◆ **ACTION ITEM**: Return all lines from the listing below that include the word "register".
━━━━━━━━━━━━━━━━━━━━━━━━━━━━━━
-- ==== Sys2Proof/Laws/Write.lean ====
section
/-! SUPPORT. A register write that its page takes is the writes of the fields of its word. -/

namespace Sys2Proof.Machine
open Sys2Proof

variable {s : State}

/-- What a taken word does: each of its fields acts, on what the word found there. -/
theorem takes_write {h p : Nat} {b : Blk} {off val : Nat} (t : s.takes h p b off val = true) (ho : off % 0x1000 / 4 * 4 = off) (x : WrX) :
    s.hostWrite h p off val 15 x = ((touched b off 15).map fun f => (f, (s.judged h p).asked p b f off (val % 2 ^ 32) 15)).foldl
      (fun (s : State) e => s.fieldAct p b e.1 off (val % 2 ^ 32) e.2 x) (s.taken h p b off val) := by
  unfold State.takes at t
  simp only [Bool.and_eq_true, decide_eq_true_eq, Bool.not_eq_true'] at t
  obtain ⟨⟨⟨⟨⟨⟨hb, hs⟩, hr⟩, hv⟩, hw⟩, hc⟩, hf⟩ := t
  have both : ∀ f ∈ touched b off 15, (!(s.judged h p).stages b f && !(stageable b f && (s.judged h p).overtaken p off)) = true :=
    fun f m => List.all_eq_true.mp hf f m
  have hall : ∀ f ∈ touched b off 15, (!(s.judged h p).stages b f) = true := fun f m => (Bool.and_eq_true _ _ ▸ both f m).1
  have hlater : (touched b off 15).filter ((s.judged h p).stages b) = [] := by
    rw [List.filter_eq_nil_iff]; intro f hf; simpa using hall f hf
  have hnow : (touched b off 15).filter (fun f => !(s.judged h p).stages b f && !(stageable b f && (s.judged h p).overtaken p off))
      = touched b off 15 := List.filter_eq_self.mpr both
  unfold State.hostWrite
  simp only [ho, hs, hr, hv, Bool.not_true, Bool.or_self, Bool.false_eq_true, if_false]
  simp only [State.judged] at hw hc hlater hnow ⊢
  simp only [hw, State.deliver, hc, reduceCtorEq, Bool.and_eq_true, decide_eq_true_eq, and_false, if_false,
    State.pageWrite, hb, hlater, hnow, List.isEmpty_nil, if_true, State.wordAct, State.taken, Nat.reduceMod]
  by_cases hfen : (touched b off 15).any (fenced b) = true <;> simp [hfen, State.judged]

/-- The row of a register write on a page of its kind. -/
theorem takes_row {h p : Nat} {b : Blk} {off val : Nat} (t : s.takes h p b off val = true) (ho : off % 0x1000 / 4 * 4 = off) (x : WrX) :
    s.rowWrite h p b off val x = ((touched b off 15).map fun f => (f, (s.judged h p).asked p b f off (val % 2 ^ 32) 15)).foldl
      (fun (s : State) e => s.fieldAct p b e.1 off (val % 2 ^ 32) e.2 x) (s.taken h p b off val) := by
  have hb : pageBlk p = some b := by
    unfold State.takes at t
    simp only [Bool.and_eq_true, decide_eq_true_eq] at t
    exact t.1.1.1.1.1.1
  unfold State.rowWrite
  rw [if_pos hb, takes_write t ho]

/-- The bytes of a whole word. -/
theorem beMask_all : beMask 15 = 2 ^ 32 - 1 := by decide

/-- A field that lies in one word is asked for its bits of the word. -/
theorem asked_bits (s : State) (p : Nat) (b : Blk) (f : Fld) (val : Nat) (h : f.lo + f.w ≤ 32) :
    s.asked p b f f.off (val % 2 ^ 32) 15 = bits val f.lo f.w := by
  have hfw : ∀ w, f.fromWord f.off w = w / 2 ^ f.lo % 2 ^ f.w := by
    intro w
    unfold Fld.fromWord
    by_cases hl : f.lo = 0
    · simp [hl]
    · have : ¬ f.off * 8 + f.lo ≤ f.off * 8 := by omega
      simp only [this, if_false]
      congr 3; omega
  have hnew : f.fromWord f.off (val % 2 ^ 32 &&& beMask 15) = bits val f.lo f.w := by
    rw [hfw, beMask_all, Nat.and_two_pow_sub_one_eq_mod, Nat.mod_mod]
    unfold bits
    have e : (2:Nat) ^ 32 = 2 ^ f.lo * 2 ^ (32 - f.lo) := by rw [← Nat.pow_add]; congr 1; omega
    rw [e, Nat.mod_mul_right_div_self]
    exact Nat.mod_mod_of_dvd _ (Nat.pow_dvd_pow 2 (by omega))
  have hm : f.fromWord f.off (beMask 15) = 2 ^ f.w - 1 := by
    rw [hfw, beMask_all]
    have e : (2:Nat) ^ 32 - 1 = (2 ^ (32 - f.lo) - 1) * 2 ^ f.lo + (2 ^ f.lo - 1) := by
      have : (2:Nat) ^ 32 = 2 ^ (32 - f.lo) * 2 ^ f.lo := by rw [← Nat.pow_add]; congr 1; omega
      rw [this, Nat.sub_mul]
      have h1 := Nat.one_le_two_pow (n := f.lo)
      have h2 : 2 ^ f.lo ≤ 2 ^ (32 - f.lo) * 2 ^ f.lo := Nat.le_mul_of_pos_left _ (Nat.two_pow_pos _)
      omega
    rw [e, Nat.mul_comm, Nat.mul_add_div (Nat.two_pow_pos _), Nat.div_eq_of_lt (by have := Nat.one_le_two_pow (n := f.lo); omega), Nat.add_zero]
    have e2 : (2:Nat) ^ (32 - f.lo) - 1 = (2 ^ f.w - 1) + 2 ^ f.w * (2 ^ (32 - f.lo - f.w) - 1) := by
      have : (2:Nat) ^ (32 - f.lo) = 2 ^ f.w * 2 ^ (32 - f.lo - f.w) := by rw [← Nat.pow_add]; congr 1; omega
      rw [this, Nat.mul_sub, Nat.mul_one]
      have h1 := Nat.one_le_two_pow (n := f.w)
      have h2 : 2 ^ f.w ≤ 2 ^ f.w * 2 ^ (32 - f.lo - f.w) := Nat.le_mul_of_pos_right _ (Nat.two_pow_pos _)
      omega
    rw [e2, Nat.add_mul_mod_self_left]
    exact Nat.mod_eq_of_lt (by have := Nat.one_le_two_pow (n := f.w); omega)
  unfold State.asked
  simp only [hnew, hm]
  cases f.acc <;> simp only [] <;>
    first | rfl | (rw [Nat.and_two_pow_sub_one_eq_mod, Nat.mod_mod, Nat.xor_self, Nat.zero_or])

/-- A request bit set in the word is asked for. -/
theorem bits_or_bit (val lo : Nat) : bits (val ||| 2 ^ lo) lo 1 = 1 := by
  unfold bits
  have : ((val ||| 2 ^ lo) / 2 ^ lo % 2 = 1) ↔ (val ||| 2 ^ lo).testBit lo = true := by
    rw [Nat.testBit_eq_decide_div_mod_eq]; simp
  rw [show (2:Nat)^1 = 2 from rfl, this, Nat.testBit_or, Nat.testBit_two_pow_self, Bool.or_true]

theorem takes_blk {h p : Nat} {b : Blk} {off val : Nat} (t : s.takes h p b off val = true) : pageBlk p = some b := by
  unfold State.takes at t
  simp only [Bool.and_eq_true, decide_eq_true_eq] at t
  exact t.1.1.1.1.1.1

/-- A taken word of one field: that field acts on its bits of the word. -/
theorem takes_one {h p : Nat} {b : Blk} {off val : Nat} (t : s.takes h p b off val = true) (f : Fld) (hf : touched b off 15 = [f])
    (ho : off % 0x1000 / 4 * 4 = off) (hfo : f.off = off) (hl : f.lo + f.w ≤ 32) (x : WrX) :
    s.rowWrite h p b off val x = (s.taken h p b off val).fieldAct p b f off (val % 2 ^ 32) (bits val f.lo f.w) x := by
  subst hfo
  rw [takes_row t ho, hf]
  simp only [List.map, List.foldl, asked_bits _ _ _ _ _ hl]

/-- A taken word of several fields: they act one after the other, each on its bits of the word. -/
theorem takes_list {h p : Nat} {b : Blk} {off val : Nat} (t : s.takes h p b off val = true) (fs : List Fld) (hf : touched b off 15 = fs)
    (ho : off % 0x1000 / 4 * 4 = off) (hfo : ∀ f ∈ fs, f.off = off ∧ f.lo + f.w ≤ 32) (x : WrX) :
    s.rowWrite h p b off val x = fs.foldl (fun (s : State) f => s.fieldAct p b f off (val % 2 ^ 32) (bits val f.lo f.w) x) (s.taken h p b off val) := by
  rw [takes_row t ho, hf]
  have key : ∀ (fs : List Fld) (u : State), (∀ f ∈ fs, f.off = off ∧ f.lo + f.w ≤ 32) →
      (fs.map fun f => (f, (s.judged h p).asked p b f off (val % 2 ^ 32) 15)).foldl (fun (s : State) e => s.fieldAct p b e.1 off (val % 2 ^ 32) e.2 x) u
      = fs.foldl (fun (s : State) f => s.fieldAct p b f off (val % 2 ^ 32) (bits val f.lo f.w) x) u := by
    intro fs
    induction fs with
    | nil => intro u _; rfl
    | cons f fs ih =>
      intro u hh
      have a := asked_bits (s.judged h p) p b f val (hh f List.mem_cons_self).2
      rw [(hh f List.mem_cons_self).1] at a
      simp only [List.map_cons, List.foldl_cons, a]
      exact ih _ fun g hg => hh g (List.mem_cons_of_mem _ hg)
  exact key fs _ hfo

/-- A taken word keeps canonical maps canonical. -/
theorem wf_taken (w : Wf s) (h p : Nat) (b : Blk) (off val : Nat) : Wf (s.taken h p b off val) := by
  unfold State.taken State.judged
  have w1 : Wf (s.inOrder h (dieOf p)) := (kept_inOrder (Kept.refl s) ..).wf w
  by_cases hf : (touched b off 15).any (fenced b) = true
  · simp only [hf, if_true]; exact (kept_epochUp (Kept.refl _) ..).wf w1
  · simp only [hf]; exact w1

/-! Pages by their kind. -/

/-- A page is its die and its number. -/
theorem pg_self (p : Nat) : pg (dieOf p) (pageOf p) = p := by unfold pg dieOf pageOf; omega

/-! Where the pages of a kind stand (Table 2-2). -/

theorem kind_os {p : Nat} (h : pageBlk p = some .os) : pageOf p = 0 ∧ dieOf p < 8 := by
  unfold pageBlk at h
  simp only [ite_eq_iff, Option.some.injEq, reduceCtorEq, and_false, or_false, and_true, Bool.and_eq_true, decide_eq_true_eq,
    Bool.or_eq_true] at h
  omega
━━━━━━━━━━━━━━━━━━━━━━━━━━━━━━
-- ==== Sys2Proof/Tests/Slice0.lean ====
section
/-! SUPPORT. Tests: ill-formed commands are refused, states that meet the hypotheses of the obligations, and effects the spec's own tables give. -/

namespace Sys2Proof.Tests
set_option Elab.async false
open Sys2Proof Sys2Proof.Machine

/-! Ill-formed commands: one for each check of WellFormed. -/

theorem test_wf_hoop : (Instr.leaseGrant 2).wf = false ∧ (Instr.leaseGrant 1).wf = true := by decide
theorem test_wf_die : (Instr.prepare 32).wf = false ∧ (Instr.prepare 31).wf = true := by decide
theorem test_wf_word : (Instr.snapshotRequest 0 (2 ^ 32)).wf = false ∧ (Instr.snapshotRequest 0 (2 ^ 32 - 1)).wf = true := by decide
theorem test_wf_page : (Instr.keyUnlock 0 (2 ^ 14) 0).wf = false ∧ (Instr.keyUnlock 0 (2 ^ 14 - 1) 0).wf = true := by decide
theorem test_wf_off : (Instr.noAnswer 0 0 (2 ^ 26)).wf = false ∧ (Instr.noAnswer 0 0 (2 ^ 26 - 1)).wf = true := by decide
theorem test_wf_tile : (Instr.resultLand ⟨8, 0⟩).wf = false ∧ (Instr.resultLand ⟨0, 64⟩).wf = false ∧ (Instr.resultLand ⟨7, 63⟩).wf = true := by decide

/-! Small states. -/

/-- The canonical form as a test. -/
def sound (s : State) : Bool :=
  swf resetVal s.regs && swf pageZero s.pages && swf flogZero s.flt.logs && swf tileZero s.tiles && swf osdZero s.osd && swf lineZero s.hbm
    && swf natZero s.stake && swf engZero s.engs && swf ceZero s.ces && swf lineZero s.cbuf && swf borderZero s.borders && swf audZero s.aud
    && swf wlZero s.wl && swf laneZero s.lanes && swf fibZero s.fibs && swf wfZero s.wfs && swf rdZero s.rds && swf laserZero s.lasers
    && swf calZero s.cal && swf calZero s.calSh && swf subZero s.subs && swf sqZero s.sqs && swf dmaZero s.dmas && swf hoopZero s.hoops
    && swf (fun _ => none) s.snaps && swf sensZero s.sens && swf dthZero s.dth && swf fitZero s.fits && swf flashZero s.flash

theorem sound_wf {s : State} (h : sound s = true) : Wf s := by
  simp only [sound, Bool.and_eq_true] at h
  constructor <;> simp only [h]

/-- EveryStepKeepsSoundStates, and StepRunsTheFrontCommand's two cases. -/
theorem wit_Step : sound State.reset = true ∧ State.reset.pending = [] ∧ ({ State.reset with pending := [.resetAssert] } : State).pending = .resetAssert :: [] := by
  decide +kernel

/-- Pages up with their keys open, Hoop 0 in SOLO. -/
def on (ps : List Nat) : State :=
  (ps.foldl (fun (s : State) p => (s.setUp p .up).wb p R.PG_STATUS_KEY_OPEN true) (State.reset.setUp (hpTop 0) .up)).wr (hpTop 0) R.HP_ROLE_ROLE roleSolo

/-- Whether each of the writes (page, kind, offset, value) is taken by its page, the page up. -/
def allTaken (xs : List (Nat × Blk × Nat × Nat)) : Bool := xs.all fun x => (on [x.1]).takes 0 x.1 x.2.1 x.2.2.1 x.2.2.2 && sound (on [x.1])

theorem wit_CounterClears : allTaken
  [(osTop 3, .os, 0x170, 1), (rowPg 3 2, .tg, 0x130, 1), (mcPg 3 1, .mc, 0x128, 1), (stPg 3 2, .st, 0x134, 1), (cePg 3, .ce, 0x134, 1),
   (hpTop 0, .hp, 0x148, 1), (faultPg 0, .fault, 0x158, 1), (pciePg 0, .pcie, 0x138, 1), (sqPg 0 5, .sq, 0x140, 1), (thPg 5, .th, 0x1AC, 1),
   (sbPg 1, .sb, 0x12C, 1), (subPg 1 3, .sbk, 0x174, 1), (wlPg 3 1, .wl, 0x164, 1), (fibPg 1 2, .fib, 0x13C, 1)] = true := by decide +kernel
━━━━━━━━━━━━━━━━━━━━━━━━━━━━━━
◆ **ANSWER TO THIS EXERCISE**:
/-! SUPPORT. A register write that its page takes is the writes of the fields of its word. -/
/-- The row of a register write on a page of its kind. -/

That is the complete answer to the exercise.